**What to work on:**
Would you return, word for word, the lines of the data below from the line with "def uf2DataOff : Nat := 32" through the line with "def uf2MagicStart0 : Word := 0x0A324655", and no others?
■ ■ ■
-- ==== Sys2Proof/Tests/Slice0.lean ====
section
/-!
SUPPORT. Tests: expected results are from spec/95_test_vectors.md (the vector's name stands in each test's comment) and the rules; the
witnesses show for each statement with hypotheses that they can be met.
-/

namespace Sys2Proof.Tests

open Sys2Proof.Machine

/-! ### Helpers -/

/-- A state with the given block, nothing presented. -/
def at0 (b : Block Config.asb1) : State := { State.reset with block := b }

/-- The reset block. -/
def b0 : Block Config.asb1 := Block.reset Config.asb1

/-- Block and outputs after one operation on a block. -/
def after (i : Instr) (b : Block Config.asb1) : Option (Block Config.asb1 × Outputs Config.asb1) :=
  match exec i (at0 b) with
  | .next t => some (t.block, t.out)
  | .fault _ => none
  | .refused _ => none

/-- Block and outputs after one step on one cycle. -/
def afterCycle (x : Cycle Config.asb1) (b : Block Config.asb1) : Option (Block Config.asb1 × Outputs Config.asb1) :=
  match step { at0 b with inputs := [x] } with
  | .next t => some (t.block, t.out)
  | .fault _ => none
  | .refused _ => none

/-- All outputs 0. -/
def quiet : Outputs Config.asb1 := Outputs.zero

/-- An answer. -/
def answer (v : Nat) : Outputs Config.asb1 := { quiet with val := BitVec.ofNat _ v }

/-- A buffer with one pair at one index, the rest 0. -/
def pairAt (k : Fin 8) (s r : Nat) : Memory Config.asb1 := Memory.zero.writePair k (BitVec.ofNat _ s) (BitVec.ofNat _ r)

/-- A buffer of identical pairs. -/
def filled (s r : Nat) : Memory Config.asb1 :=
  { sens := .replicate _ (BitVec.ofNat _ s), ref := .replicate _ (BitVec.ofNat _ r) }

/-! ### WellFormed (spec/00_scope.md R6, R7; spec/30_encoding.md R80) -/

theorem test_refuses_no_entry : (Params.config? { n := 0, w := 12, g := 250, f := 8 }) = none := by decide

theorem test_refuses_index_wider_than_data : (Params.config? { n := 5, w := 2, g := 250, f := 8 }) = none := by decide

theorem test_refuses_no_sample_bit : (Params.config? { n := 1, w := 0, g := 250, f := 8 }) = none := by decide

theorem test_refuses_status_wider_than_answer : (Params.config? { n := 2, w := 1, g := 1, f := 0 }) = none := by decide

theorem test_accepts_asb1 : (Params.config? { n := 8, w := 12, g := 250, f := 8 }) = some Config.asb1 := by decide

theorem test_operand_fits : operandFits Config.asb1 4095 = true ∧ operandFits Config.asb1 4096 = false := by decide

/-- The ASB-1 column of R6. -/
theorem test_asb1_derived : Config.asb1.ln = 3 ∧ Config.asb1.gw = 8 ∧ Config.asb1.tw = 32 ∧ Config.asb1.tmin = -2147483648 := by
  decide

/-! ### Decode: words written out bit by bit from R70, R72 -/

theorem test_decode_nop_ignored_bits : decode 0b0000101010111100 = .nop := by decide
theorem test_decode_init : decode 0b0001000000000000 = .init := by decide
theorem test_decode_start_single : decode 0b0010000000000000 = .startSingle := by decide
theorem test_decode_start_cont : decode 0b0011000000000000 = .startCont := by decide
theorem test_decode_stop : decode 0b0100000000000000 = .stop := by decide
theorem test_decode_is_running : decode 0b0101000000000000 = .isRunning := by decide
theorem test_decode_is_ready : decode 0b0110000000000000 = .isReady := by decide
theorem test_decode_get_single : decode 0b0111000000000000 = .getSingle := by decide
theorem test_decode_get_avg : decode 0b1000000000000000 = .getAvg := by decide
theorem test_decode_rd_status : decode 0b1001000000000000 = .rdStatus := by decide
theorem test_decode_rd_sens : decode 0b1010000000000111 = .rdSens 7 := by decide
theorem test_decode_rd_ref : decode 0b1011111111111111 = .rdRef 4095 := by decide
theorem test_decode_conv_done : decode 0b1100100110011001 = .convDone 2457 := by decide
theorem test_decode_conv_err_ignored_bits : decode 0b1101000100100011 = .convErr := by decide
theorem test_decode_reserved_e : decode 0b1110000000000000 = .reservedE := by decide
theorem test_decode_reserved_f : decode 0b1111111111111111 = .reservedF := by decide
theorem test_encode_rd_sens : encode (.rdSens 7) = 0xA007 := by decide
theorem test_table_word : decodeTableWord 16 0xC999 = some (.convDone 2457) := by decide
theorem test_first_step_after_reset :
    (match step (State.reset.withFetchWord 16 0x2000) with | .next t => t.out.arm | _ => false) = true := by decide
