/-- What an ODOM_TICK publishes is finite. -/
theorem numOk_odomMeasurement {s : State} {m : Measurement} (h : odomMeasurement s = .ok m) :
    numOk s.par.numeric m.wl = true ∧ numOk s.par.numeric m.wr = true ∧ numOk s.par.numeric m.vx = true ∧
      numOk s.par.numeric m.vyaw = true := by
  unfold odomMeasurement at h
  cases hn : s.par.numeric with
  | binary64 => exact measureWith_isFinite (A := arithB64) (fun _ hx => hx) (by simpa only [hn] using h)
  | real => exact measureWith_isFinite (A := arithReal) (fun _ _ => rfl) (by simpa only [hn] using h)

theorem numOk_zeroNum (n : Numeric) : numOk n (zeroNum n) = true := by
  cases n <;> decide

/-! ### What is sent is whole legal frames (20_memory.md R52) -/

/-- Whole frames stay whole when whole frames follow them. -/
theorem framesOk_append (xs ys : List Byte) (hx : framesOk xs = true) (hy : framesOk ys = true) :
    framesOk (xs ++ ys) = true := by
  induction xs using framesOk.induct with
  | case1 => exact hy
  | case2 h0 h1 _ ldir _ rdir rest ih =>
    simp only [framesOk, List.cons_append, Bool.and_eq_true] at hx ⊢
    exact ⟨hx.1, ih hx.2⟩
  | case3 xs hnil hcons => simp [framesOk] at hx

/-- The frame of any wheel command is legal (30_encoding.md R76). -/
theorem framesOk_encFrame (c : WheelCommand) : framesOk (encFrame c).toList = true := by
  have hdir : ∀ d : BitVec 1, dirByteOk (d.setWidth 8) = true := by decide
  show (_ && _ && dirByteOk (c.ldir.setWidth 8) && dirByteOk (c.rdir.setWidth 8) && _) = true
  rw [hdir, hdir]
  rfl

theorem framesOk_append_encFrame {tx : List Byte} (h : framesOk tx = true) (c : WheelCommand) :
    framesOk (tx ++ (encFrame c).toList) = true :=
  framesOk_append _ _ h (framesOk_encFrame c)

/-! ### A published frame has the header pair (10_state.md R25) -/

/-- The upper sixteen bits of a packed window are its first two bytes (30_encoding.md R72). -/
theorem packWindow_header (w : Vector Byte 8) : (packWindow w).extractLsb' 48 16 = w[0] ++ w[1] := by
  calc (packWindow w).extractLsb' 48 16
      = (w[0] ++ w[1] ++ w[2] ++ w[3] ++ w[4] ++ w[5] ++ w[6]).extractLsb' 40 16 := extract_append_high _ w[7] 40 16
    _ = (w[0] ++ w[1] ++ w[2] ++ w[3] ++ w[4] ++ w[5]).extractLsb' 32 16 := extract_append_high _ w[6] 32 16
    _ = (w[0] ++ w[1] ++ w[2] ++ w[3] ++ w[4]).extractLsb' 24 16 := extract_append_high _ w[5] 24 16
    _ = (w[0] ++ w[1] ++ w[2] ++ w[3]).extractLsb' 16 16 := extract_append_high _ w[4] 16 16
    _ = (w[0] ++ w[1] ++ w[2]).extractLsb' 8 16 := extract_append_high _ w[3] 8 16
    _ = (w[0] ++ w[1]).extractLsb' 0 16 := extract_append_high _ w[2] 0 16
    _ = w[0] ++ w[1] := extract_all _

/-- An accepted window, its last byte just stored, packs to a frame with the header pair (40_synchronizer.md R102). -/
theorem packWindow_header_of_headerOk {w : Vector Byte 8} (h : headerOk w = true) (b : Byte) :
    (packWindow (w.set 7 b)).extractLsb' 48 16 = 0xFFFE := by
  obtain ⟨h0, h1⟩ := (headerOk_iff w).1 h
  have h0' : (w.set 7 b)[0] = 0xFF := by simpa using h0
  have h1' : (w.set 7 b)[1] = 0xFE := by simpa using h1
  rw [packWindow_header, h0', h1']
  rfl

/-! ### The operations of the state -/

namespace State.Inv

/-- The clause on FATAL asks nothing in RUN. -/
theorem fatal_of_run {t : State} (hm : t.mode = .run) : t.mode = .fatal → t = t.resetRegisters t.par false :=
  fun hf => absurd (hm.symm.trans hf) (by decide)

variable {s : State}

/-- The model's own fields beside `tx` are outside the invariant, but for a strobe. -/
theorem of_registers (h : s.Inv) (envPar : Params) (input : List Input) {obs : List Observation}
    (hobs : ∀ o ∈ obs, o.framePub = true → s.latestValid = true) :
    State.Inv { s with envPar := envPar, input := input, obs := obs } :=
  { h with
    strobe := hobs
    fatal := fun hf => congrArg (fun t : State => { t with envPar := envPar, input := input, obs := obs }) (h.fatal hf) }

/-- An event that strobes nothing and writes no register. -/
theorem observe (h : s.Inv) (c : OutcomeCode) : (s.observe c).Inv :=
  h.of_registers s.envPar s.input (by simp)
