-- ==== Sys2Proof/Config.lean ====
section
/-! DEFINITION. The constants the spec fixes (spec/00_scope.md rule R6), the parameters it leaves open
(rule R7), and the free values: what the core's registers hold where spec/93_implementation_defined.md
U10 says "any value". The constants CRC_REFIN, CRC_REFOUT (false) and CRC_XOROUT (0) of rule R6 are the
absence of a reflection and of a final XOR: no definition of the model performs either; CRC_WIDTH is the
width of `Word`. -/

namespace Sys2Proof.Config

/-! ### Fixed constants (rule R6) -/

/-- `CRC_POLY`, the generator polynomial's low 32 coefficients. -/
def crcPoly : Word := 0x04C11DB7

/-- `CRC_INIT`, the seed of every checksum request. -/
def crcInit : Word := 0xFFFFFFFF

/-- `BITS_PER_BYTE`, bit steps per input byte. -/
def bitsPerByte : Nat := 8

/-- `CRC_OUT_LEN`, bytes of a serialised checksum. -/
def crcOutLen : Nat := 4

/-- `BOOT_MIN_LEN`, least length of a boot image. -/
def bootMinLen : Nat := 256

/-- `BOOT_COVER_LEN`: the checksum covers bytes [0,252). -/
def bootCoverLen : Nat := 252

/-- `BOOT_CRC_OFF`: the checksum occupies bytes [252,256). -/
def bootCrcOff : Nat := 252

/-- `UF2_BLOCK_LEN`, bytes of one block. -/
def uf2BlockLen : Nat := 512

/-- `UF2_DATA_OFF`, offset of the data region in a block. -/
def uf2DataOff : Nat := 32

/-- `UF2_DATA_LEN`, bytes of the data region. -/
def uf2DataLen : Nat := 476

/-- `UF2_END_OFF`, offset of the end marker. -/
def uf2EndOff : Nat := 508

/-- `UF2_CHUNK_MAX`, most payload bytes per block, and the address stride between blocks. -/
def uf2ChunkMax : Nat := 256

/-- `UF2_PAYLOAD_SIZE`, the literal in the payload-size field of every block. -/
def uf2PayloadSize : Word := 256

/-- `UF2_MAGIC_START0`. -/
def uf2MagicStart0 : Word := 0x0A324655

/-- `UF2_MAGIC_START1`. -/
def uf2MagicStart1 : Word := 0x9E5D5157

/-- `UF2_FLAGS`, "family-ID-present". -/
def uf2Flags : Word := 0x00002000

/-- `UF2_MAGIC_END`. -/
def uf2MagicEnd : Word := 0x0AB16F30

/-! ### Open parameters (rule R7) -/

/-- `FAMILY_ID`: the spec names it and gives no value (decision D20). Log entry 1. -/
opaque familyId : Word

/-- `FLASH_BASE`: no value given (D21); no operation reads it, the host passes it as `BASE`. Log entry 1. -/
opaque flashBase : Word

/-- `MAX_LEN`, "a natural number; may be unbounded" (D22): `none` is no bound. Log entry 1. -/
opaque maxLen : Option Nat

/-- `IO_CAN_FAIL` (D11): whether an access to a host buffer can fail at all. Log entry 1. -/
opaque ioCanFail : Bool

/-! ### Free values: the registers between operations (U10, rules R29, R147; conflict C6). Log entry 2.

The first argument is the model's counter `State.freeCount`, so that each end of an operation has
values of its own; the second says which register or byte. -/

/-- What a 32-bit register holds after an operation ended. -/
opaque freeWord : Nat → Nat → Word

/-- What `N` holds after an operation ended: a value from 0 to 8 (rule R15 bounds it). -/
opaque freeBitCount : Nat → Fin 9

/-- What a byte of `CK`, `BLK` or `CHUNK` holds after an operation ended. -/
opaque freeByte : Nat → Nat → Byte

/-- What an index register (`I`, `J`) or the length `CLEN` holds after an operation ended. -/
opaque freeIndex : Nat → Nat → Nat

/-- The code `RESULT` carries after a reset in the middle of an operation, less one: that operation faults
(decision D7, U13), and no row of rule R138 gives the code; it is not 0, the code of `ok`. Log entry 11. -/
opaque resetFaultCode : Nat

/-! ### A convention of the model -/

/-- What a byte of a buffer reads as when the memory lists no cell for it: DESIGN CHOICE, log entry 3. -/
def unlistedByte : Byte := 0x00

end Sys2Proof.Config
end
■ ■ ■
**Answer to this problem:**
def uf2DataOff : Nat := 32

/-- `UF2_DATA_LEN`, bytes of the data region. -/
def uf2DataLen : Nat := 476

/-- `UF2_END_OFF`, offset of the end marker. -/
def uf2EndOff : Nat := 508

/-- `UF2_CHUNK_MAX`, most payload bytes per block, and the address stride between blocks. -/
def uf2ChunkMax : Nat := 256

/-- `UF2_PAYLOAD_SIZE`, the literal in the payload-size field of every block. -/
def uf2PayloadSize : Word := 256

/-- `UF2_MAGIC_START0`. -/
def uf2MagicStart0 : Word := 0x0A324655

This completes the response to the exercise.